> **WORK TO COMPLETE**:
Using the listing below, set down exactly the lines starting at the line that contains "match step (s.withFetchWord 16 w) with" and ending at the line that contains "theorem test_decode_add : decode", both included, and no others.

----------

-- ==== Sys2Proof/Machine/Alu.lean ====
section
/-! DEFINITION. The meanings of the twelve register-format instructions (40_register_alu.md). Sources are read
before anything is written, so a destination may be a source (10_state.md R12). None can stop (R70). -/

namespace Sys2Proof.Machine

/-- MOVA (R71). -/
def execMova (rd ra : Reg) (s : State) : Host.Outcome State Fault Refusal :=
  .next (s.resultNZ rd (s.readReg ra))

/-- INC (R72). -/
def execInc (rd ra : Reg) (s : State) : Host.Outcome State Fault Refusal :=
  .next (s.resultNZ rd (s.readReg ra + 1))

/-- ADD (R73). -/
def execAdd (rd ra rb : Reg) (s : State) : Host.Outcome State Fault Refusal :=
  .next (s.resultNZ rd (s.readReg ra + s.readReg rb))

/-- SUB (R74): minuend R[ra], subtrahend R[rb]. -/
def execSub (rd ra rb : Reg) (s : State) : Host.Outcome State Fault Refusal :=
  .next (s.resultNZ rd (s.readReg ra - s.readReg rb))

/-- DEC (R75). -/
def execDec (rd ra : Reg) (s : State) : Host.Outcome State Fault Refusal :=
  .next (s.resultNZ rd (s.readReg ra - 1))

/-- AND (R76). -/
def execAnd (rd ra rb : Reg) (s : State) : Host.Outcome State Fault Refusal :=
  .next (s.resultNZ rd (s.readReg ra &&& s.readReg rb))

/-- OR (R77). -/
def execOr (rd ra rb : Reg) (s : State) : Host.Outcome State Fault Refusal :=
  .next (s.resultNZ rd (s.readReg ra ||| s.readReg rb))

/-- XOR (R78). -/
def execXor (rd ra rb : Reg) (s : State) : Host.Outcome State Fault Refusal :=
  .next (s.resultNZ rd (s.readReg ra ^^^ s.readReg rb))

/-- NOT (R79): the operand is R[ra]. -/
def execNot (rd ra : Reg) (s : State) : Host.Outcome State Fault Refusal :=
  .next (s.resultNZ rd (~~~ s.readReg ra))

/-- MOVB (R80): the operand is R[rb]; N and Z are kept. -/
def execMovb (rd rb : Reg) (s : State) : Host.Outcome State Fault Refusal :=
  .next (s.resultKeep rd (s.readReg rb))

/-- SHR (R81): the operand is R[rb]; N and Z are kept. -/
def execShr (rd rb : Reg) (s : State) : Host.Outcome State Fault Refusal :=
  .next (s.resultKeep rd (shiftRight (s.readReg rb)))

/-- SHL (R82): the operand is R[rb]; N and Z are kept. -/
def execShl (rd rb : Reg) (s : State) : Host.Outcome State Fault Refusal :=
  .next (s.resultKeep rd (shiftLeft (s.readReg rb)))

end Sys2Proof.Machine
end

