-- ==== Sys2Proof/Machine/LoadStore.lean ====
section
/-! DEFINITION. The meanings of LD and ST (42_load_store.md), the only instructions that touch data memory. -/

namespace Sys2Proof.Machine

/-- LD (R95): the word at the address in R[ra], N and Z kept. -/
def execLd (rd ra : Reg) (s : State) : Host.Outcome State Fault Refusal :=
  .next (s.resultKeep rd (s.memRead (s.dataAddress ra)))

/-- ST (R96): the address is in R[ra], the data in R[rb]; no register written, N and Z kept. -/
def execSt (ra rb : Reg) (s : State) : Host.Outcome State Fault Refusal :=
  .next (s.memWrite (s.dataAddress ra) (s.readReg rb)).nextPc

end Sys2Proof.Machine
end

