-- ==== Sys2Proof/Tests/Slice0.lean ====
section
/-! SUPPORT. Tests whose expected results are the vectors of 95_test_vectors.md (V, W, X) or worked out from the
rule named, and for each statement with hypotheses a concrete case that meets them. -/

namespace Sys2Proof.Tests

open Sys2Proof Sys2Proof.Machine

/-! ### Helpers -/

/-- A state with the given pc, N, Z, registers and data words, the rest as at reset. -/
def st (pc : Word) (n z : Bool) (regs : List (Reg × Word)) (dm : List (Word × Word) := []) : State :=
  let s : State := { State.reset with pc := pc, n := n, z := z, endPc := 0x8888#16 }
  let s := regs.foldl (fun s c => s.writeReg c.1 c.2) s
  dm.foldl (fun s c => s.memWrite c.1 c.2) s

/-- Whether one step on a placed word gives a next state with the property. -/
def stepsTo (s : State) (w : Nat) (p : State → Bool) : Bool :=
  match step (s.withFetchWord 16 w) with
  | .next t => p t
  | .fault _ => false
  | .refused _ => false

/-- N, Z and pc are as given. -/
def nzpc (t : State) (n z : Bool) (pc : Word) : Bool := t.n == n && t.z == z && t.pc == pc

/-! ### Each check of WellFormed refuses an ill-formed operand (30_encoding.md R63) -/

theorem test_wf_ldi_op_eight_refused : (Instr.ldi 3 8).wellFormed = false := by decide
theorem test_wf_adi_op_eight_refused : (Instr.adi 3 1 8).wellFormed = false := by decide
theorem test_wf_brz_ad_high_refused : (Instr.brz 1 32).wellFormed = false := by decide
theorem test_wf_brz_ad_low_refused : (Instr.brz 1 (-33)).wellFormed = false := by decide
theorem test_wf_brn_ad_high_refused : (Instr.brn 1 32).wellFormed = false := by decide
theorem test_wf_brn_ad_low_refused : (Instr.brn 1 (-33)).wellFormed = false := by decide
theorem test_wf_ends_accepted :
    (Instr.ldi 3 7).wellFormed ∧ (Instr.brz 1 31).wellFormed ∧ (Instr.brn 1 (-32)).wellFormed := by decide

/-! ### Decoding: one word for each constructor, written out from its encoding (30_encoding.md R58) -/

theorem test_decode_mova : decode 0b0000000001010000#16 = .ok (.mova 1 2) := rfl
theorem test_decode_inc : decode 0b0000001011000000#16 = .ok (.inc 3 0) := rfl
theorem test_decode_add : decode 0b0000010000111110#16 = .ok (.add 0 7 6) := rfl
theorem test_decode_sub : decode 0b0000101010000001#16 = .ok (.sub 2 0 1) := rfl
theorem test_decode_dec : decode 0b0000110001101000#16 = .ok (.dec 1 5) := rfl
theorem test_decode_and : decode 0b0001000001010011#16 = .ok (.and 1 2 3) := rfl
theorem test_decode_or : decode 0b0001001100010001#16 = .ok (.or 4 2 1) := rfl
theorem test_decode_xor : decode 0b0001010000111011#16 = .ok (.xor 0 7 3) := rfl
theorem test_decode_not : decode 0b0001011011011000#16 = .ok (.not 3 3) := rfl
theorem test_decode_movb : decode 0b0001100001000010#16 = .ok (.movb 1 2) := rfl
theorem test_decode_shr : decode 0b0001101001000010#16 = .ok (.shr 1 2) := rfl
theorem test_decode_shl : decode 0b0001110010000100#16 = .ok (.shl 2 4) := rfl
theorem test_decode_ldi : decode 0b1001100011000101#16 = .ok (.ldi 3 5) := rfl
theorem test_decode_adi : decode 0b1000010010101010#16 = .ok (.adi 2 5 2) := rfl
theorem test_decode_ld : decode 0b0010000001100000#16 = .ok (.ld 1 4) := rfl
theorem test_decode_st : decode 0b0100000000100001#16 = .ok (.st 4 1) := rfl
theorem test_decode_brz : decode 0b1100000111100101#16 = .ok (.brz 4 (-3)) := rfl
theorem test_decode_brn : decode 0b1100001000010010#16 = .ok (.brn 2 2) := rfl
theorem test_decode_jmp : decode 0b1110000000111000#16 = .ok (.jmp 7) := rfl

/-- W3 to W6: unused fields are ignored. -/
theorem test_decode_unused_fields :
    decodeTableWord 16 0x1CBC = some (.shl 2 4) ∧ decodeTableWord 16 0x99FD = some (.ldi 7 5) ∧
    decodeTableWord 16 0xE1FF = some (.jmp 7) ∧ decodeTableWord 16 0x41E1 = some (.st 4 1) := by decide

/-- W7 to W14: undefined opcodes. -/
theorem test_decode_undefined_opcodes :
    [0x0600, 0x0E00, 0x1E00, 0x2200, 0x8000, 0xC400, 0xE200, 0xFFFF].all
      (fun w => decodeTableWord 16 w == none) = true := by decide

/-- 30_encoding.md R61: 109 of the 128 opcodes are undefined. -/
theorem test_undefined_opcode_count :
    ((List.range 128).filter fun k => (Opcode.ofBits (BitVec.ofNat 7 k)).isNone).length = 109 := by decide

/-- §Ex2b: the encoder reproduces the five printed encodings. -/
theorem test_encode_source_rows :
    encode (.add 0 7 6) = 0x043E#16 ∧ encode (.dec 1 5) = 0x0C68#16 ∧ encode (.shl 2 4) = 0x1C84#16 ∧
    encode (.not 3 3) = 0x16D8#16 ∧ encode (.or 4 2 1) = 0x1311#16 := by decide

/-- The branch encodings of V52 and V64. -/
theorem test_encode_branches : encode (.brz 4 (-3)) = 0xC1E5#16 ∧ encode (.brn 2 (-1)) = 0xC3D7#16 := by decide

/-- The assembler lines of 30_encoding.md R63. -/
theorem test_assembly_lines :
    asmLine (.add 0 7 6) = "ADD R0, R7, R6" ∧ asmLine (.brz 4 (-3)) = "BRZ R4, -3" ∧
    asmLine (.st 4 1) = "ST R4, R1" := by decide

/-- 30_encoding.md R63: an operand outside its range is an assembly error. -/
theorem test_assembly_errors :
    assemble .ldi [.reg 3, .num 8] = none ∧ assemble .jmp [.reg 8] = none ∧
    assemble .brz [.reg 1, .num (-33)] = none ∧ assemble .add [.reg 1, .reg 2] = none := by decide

----------

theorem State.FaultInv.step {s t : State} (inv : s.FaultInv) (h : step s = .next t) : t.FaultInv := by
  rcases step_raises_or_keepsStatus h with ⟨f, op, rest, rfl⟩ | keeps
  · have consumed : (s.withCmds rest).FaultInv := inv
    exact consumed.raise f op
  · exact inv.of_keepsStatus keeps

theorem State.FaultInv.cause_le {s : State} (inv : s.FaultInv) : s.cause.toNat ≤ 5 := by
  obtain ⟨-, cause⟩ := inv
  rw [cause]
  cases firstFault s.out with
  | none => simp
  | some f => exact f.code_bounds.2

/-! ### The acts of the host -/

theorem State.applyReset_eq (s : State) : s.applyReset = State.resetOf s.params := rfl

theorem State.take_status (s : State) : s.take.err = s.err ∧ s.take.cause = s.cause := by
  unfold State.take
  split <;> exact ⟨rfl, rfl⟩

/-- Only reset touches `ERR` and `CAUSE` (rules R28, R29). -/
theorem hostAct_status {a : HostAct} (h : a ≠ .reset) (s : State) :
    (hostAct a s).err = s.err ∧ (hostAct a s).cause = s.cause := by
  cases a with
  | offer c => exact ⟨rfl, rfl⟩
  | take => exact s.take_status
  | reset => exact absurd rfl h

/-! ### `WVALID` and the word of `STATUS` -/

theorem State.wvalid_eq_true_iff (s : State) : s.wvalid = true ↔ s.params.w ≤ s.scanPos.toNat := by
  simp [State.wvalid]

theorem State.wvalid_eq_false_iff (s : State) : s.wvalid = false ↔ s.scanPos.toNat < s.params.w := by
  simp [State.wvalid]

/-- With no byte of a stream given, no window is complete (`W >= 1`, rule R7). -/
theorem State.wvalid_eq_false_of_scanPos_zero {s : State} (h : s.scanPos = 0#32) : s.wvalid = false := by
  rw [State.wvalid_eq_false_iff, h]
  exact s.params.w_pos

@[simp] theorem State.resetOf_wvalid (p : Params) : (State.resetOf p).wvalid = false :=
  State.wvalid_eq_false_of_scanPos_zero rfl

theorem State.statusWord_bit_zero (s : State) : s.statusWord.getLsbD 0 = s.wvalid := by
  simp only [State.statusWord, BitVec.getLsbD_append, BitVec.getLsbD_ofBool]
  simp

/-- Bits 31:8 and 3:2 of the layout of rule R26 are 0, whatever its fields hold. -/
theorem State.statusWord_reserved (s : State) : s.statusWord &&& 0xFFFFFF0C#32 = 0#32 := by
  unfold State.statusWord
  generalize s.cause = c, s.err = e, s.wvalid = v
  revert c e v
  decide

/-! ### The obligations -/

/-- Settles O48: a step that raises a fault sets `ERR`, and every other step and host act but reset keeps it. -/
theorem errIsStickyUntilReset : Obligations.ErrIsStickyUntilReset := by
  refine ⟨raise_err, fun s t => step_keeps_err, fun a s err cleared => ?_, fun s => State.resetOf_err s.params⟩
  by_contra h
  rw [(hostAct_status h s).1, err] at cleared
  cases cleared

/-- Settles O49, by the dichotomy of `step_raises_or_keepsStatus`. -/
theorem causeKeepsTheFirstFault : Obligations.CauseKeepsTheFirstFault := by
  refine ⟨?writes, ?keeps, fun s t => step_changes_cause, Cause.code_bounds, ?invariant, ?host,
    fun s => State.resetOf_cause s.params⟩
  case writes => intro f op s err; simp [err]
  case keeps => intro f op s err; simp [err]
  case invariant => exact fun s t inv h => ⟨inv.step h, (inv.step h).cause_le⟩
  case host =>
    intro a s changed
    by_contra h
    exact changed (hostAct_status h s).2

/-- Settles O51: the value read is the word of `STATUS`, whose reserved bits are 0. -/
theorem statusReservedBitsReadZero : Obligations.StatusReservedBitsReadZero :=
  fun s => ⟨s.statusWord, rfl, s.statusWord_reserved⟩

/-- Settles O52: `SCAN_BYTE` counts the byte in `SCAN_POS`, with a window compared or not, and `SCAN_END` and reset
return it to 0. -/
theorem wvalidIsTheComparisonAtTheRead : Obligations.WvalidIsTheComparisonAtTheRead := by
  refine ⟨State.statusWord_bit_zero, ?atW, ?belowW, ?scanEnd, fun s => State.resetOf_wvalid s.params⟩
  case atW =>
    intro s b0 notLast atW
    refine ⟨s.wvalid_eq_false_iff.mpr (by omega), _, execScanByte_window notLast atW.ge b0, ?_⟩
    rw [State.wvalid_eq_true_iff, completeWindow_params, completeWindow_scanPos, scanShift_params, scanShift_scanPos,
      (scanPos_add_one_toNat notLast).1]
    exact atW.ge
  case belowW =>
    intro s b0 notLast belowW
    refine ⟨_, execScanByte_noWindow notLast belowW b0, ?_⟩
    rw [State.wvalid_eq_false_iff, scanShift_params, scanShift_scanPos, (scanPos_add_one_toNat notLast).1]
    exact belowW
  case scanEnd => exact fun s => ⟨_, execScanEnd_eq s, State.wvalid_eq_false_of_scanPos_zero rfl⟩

----------

> **RESPONSE TO THE TASK**:
  match step (s.withFetchWord 16 w) with
  | .next t => p t
  | .fault _ => false
  | .refused _ => false

/-- N, Z and pc are as given. -/
def nzpc (t : State) (n z : Bool) (pc : Word) : Bool := t.n == n && t.z == z && t.pc == pc

/-! ### Each check of WellFormed refuses an ill-formed operand (30_encoding.md R63) -/

theorem test_wf_ldi_op_eight_refused : (Instr.ldi 3 8).wellFormed = false := by decide
theorem test_wf_adi_op_eight_refused : (Instr.adi 3 1 8).wellFormed = false := by decide
theorem test_wf_brz_ad_high_refused : (Instr.brz 1 32).wellFormed = false := by decide
theorem test_wf_brz_ad_low_refused : (Instr.brz 1 (-33)).wellFormed = false := by decide
theorem test_wf_brn_ad_high_refused : (Instr.brn 1 32).wellFormed = false := by decide
theorem test_wf_brn_ad_low_refused : (Instr.brn 1 (-33)).wellFormed = false := by decide
theorem test_wf_ends_accepted :
    (Instr.ldi 3 7).wellFormed ∧ (Instr.brz 1 31).wellFormed ∧ (Instr.brn 1 (-32)).wellFormed := by decide

/-! ### Decoding: one word for each constructor, written out from its encoding (30_encoding.md R58) -/

theorem test_decode_mova : decode 0b0000000001010000#16 = .ok (.mova 1 2) := rfl
theorem test_decode_inc : decode 0b0000001011000000#16 = .ok (.inc 3 0) := rfl
theorem test_decode_add : decode 0b0000010000111110#16 = .ok (.add 0 7 6) := rfl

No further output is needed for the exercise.